Толпа согласно застонала. Учитывая, что основной контингент составляли люди старше сорока, а также дедушки и бабушки, все еще помнящие массовую идеологию Храмов об умерщвлении магически одаренных детей, Лаер бил в болевые точки. Точно, метко, не оставляя шансов. Стража попыталась его снять с помоста, но была сметена гневом толпы.
Лаер стал обожаемым лидером, не страшащимся говорить правду. Не страшащимся обличить гнусные замыслы Храма.
И он повел их к центральному Охраму. Люди со страстью колотили в запертые двери, уродовали изукрашенные лепниной стены, и кричали, кричали, кричали…

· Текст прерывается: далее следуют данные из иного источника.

/-- BOOTSTAT (R439). -/
def bootstat (b : Boot) : Nat := b.code.toNat * 256 + b.step.toNat * 16 + b.state.toNat

/-- The physical address that a host access of `n` bytes through a virtual function or to module memory reaches: a queue
table holds 256 descriptors of 64 bytes (R290, R326). -/
def hostAddr (s : State) (place : HostPlace) (n : Nat) : Option Nat :=
  match place with
  | .memory a => some a
  | .queueTable part o => if part < 16 && o + n ≤ 16384 then some (((partOf s part).pd.getD 0 0).toNat + o) else none
  | _ => none

/-- Something answers the host. -/
def answerHost (s : State) (x : Output) : State := { s with out := x :: s.out }

/-- HOST_READ (R272): module memory at its home slice; physical function 0 gives module status only, and in recovery the
staging SRAM (R326, R439, R440); configuration requests are to be retried until the link is enabled (R331). -/
def execHostRead (place : HostPlace) (bytes : Nat) (s : State) : Out :=
  match place with
  | .configuration o =>
    .next (if !s.linkEnabled then answerHost s .configurationRetry
      else if !s.linkUp then s
      else answerHost (ticked s) (.hostData ((List.range bytes).map fun i => Config.configByte s.tick (o + i))))
  | .status o =>
    .next (if !s.linkUp then s else answerHost (ticked s) (.hostData ((List.range bytes).map fun i =>
      if o + i < 8 then BitVec.ofNat 8 (bootstat s.boot / 2 ^ (8 * (o + i))) else Config.statusByte s.tick (o + i))))
  | .staging o =>
    .next (if !s.linkUp then s
      else answerHost s (if s.boot.recovery && o + bytes ≤ 2 ^ 24 then .hostData (readBytes s.boot.sram o bytes) else .completerAbort))
  | _ =>
    .next (if !hostLink s then s
      else match hostAddr s place bytes with
        | some a => arrive s (.hostRead a bytes)
        | none => answerHost s .completerAbort)

/-- HOST_WRITE: a poisoned one is discarded (R437). A 1 at offset 0x8 of physical function 0's BAR0 starts the boot from the
staged image in recovery (R440). -/
def execHostWrite (place : HostPlace) (data : List Byte) (poisoned : Bool) (s : State) : Out :=
  match place with
  | .configuration _ => .next (if !s.linkEnabled then answerHost s .configurationRetry else s)
  | .status o =>
    .next (if !s.linkUp then s
      else if poisoned then linkEntry s 3 0
      else if o = 8 && readLE (writeBytes [] 0 data) 0 data.length = 1 then
        let (n, v) := Config.stagedImage s.tick
        recoverFrom (ticked s) ⟨n, v⟩
      else s)
  | .staging o =>
    .next (if !s.linkUp then s
      else if poisoned then linkEntry s 3 0
      else if s.boot.recovery && o + data.length ≤ 2 ^ 24 then
        { s with boot := { s.boot with sram := writeBytes s.boot.sram o data } }
      else s)
  | _ =>
    .next (if !hostLink s then s
      else if poisoned then linkEntry s 3 (match place with | .queueTable part _ => part + 1 | _ => 0)
      else match hostAddr s place data.length with
        | some a => arrive s (.hostWrite a data)
        | none => s)

/-- PEER_MEMORY_ACCESS. -/
def execPeerMemoryAccess (addr : Nat) (access : PeerAccess) (s : State) : Out := .next (arrive s (.peer addr access))

/-! ### Failures of the host link (R437) -/

/-- The lanes of a thread whose reads of the host window are under way. -/
def askedLanes (t : Thread) : List Nat := t.paths.flatMap fun p => (p.asked.map fun x => lanesOf x.2).getD []

/-- HOST_READ_TIMEOUT: a lane's outstanding read of the host window is not answered; the lane takes LINK_ERROR when its path
tries the instruction again. -/
def execHostReadTimeout (wid tix lane : Nat) (s : State) : Out :=
  .next (modWg s wid fun w =>
    if (w.threads[tix]?).any fun t => (askedLanes t).contains lane then { w with linkFails := w.linkFails ++ [lane] } else w)

/-- The outstanding reads of the host window fail: those of lanes and those of memory nodes (R437). -/
def loseReads (s : State) : State :=
  let unit := fun (x : FUnit) => { x with asked := x.asked.map fun a => (a.1, true) }
  let load := fun (f : Fabric) => { f with tiles := f.tiles.map fun t => { t with units := t.units.map unit } }
  { s with
    wgs := s.wgs.map fun x => (x.1, { x.2 with linkFails := x.2.linkFails ++ x.2.threads.flatMap askedLanes })
    launches := s.launches.map fun x => (x.1, { x.2 with fabric := x.2.fabric.map load }) }

/-- LINK_DOWN. -/
def execLinkDown (s : State) : Out := .next (linkEntry { loseReads s with linkUp := false } 1 0)
/-- LINK_UP. -/
def execLinkUp (s : State) : Out := .next (if s.linkEnabled then linkEntry { s with linkUp := true } 2 0 else s)
/-- FLR_VF: acts as CMD 2 of the partition. A link that is down, or has physical function 0 alone, delivers none (R440). -/
def execFlrVf (part : Nat) (s : State) : Out :=
  if !hostLink s then .next s else
  let s := linkEntry s 4 (part + 1)
  if (partOf s part).next.isSome then .next { s with inputs := (s.cycle + 1, .partitionReset part) :: s.inputs }
  else .next (endCommand (resetPartition s part) part 2 0)
/-- FLR_PF0: only the module status registers (R439). -/
def execFlrPf0 (s : State) : Out :=
  .next (linkEntry { s with boot := { s.boot with state := 0, step := 0, code := 0 } } 4 0)

/-! ### Peer ports (R438) -/

/-- The lowest rank that the route table sends to a port. -/
def rankOfPort (s : State) (port : Nat) : Nat :=
  ((s.routes.find? fun x => x.2.getLsbD 7 && fld x.2 3 0 = port).map (·.1)).getD 0
/-- An entry for a port. -/
def portEntry (s : State) (port : Nat) : State := carafe s 4 0xA port 0 0 [BitVec.ofNat 64 (rankOfPort s port), 0]
/-- Change a port. -/
def modPort (s : State) (port : Nat) (f : Port → Port) : State :=
  { s with ports := tset s.ports port (f (tget {} s.ports port)) }

/-- The words of a transfer that left by a port and that their peer has not acknowledged stop the transfer, when the port
is down (R328, R410, R412). -/
def loseSent (port : Nat) (s : State) (x : Nat × Transfer) : State :=
  stopAway s x.1 (x.2.sent.filter (·.port = some port))

/-- A port goes down: its ranks are unreachable. -/
def portDown (s : State) (port : Nat) : State :=
  if !(tget {} s.ports port).up then s
  else
    let s := modPort s port fun p => { p with up := false, fails := [] }
    portEntry (s.transfers.foldl (loseSent port) s) port

/-- PEER_PORT_DOWN. -/
def execPeerPortDown (port : Nat) (s : State) : Out := .next (portDown s port)
/-- PEER_PORT_UP: the hypervisor has retrained the port. -/
def execPeerPortUp (port : Nat) (s : State) : Out :=
  .next (if (tget {} s.ports port).up then s else portEntry (modPort s port fun p => { p with up := true, fails := [] }) port)

/-- Cycles of 1 ms at 2.5 GHz. -/
def msCycles : Nat := 2500000
/-- FLIT_CRC_FAILURE: the flit is replayed, which changes only timing; the third failed retraining within 1 ms takes
the port down. -/
def execFlitCrcFailure (port : Nat) (retrainingFails : Bool) (s : State) : Out :=
  if !retrainingFails then .next s
  else
    let fails := s.cycle :: ((tget {} s.ports port).fails.filter fun c => s.cycle < c + msCycles)
    let s := modPort s port fun p => { p with fails := fails }
    .next (if 3 ≤ fails.length then portDown s port else s)

/-! ### The debug port (R337, R345) -/

/-- The thread that the debug port has halted in a slot of a core. -/
def haltedAt (s : State) (core slot : Nat) : Option (Nat × Nat) :=
  s.wgs.findSome? fun x =>
    if x.2.core ≠ core then none
    else (x.2.threads.zipIdx.find? fun t => t.1.slot = slot && t.1.halt = some .debug).map fun t => (x.1, t.2)

/-- DEBUG_RESUME: as `rett`. -/
def execDebugResume (core slot : Nat) (s : State) : Out :=
  .next (match haltedAt s core slot with | some (wid, tix) => resumeHalted s wid tix false | none => s)
/-- DEBUG_RESUME_NEXT: as `rett.next`. -/
def execDebugResumeNext (core slot : Nat) (s : State) : Out :=
  .next (match haltedAt s core slot with | some (wid, tix) => resumeHalted s wid tix true | none => s)

/-- FREEZE (R345): every clock stops. -/
def execFreeze (s : State) : Out := .next { entryEverywhere s 0xC 1 with frozen := true }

А довольно улыбающийся Хранитель стоял позади, незаметно оттирая кровь с пальцев. Поутру, когда одурманенные жители сбросят манипулирующие оковы великолепно построенной игры Хранителя, то ужаснуться что посмели осквернить дом Всевышнего, и смиренно пойдут испрашивать прощения. И Храм взыщет с них немалую цену. В том числе и за верещавшего с помоста храмовика, сердце которого пронзил короткий метательный нож, когда Лаер соскакивал с помоста, спеша направить праведный гнев жителей на виновников всех бед.
И разумеется его начнут искать. Точнее не его, а сорокалетнего светловолосого и голубоглазого мужчину. И никогда не найдут, потому уже через полчаса он прекратит свое существование.
— Великолепно, Лаер. — Позади неслышной тенью замер Ирте. — Ты становишься все лучше и лучше.
Уна глядела на него со смесью страха и восторга. Пряталась за спиной утомленного Смотрителя. Слышала каждое его слово и подчиненная влиянию толпы прониклась пропитанной ложью речью Хранителя, ради забавы обернувшего игру храмовиков против них самих.
Скапливалась стража, но что она могла сделать против столь ярого запала? Хотя и пыталась, но большей частью ждала подкрепления.
В безумной ярости обуявшей толпу никто и не заметил, как почти одновременно растаяли призрачные маски путников.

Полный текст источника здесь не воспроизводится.